I am hoping someone can un-baffle me, I am very confused atm. Below is a published circuit whose function is to provide 5V to VCC when it is present (a USB cable plugged in). If 5V is not present then VBATT is connected to VCC (if present). When both 5V and VBATT are present, VBATT is said to disconnected.

I am trying to understand how this is accomplished. My confusion is what happens when there is no 5V, but VBATT is connected. How is the MOSFET biased properly to allow it to pass current?

This is a P-Channel Enhancement MOSFET. From what I understand, for it to be on (connecting VBATT), there must be a Vgs voltage < 0V or more. But the battery is connected to the drain, not the source. What is providing the voltage on the source side to get it biased? 

[Croy9000]

I also redrew the circuit in the hopes it would help me, which....it didnt.

[Quarlo Klobrigney]

The only thing I can think of is the reverse leakage voltage/current of D3.

[gamalot]

If you ignore the body diode, there is nothing different between the source and the drain.

[Kevin93]

Your redrawn circuit is incorrect - VBATT connects to the source of the FET, not VCC.

When there is no +5V the 100k resistor (R3) pulls the gate down to ground.  The source is at VBATT.

The PMOS FET therefore is biased by the VBATT voltage between source and gate.

This will make it conduct between source and drain providing voltage to VCC via SW1.

kevin

[Paul Price]

The circuit is drawn wrong with the P-chan MOSFET D and S connections reversed.

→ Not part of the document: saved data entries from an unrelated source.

-- ==== Sys2Proof/Tests/Slice0.lean ====
section
/-! SUPPORT. The model's own tests. Expected results are the vectors S1 to S9 and T1 to T176 of spec/95_test_vectors.md
(the name or the comment gives the vector), worked by hand there from the rules; words are written out digit by digit
from 30_encoding.md R75. The last part holds a witness for the hypotheses of every statement that has some. -/

namespace Sys2Proof.Tests

open Sys2Proof Sys2Proof.Machine

/-- The state after one TICK on the word placed at PC; draws are counted from 0, so draw 0 is r = 1 (section 1 of
95_test_vectors.md). -/
def after (s : State) (w : Nat) (r : Draw := 0) : State :=
  match tick r (s.withFetchWord 16 w) with
  | .next t => t
  | _ => s

/-- S0 with one register set. -/
def withV (x : Reg) (val : Byte) : State := State.reset.setV x val

/-- S0 with two registers set. -/
def withV2 (x : Reg) (a : Byte) (y : Reg) (b : Byte) : State := (withV x a).setV y b

/-- S0 with the given keys down. -/
def withKeys (keys : BitVec 16) (s : State) : State := { s with key := keys }

/-- A state with one row of the framebuffer set. -/
def withRow (y : Fin 32) (row : BitVec 64) (s : State) : State := s.setFB (s.fb.set y.val row y.isLt)

/-! ### Well-formed and ill-formed words (30_encoding.md R76) -/

theorem test_wf_group0 : wellFormedWord 0x00E0 = true ∧ wellFormedWord 0x00EE = true ∧ wellFormedWord 0x00E1 = false ∧
    wellFormedWord 0x0123 = false := by decide
theorem test_wf_group8 : wellFormedWord 0x812E = true ∧ wellFormedWord 0x8127 = true ∧ wellFormedWord 0x8128 = false ∧
    wellFormedWord 0x812F = false := by decide
theorem test_wf_groupE : wellFormedWord 0xE39E = true ∧ wellFormedWord 0xE3A1 = true ∧ wellFormedWord 0xE300 = false := by
  decide
theorem test_wf_groupF : wellFormedWord 0xF165 = true ∧ wellFormedWord 0xF10A = true ∧ wellFormedWord 0xF175 = false ∧
    wellFormedWord 0xF100 = false := by decide
theorem test_wf_others : wellFormedWord 0x5127 = true ∧ wellFormedWord 0xD000 = true ∧ wellFormedWord 0xBFFF = true := by
  decide
/-- A sequence of fewer than two bytes is no instruction. -/
theorem test_decode_truncated : decodeBytes [0x00] = (.unrecognised .truncated, [0x00]) := by decide

/-! ### Decoding: a word of every constructor -/

theorem test_decode_cls : decode 0x00E0 = .instr .cls ∧ decode 0x03E0 = .instr .cls := by decide
theorem test_decode_ret : decode 0x00EE = .instr .ret ∧ decode 0x05EE = .instr .ret := by decide
theorem test_decode_jp : decode 0x1ABC = .instr (.jp 0xABC) := by decide
theorem test_decode_call : decode 0x2ABC = .instr (.call 0xABC) := by decide
theorem test_decode_seImm : decode 0x3A7C = .instr (.seImm 0xA 0x7C) := by decide
theorem test_decode_sneImm : decode 0x4A7C = .instr (.sneImm 0xA 0x7C) := by decide
theorem test_decode_seReg : decode 0x5A70 = .instr (.seReg 0xA 0x7) := by decide
theorem test_decode_ldImm : decode 0x6A7C = .instr (.ldImm 0xA 0x7C) := by decide
theorem test_decode_addImm : decode 0x7A7C = .instr (.addImm 0xA 0x7C) := by decide
theorem test_decode_ldReg : decode 0x8A70 = .instr (.ldReg 0xA 0x7) := by decide
theorem test_decode_orReg : decode 0x8A71 = .instr (.orReg 0xA 0x7) := by decide
theorem test_decode_andReg : decode 0x8A72 = .instr (.andReg 0xA 0x7) := by decide
theorem test_decode_xorReg : decode 0x8A73 = .instr (.xorReg 0xA 0x7) := by decide
theorem test_decode_addReg : decode 0x8A74 = .instr (.addReg 0xA 0x7) := by decide
theorem test_decode_subReg : decode 0x8A75 = .instr (.subReg 0xA 0x7) := by decide
theorem test_decode_shr : decode 0x8A76 = .instr (.shr 0xA) := by decide
theorem test_decode_subn : decode 0x8A77 = .instr (.subn 0xA 0x7) := by decide
theorem test_decode_shl : decode 0x8A7E = .instr (.shl 0xA) := by decide
theorem test_decode_sneReg : decode 0x9A70 = .instr (.sneReg 0xA 0x7) := by decide
theorem test_decode_ldI : decode 0xAABC = .instr (.ldI 0xABC) := by decide
theorem test_decode_jpV0 : decode 0xBABC = .instr (.jpV0 0xABC) := by decide
theorem test_decode_rnd : decode 0xCA7C = .instr (.rnd 0xA 0x7C) := by decide
theorem test_decode_drw : decode 0xDA7C = .instr (.drw 0xA 0x7 0xC) := by decide
theorem test_decode_skp : decode 0xEA9E = .instr (.skp 0xA) := by decide
theorem test_decode_sknp : decode 0xEAA1 = .instr (.sknp 0xA) := by decide
theorem test_decode_ldVxDT : decode 0xFA07 = .instr (.ldVxDT 0xA) := by decide
theorem test_decode_ldVxK : decode 0xFA0A = .instr (.ldVxK 0xA) := by decide
theorem test_decode_ldDTVx : decode 0xFA15 = .instr (.ldDTVx 0xA) := by decide
theorem test_decode_ldSTVx : decode 0xFA18 = .instr (.ldSTVx 0xA) := by decide
theorem test_decode_addI : decode 0xFA1E = .instr (.addI 0xA) := by decide
theorem test_decode_ldF : decode 0xFA29 = .instr (.ldF 0xA) := by decide
theorem test_decode_ldB : decode 0xFA33 = .instr (.ldB 0xA) := by decide
theorem test_decode_storeRegs : decode 0xFA55 = .instr (.storeRegs 0xA) := by decide
theorem test_decode_loadRegs : decode 0xFA65 = .instr (.loadRegs 0xA) := by decide
theorem test_decode_table_word : decodeTableWord 16 0x1204 = some (.jp 0x204) ∧ decodeTableWord 16 0x8128 = none := by
  decide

The idea here is that the P-MOSFET could be replaced with a schottky diode, but there would be a power loss due to the forward voltage drop of the series diode. To minimize the loss of switching over to battery, the P-MOSFET is turned on when the USB voltage is zero, but in this schematic that doesn't happen. The only explanation is the MOSFET has been shown connected incorrectly, reversed D and S. When the P-MOSFET is turned on, its low Rdson would present a much lower drop than a diode it replaces.

[Nusa]

Actually I think it's correct. It's just that you've misunderstood the purpose of the mosfet. It's there to protect the battery from the 5V source when it's present. Don't forget to draw this mosfet's diode in the redrawing...it's significant.

[Monkeh]

The body diode will conduct when the battery is connected and the USB is not. This will bring the source to the battery potential (minus a diode drop). The gate, if USB is not connected, will be held to 0V by R3. V_GS should then be around -3V assuming a lithium cell of some variety at full charge - this is far over the -1V max threshold and the FET will be conducting as well - and at around 40mohm, that will be very, very close to full battery potential.

[Croy9000]

Ah brilliant. Thanks Nusa and Monkeh. Now it all makes sense. The issue was indeed me ignoring the body diode.

I can now see VBATT can initially source current because the body diode lets the current pass from source to drain (I guess backwards from normal use?) Also, assuming no 5V preset, this also sets up the proper gate to source on bias for a super low resistance path through source to drain, really opening up the current path for the battery.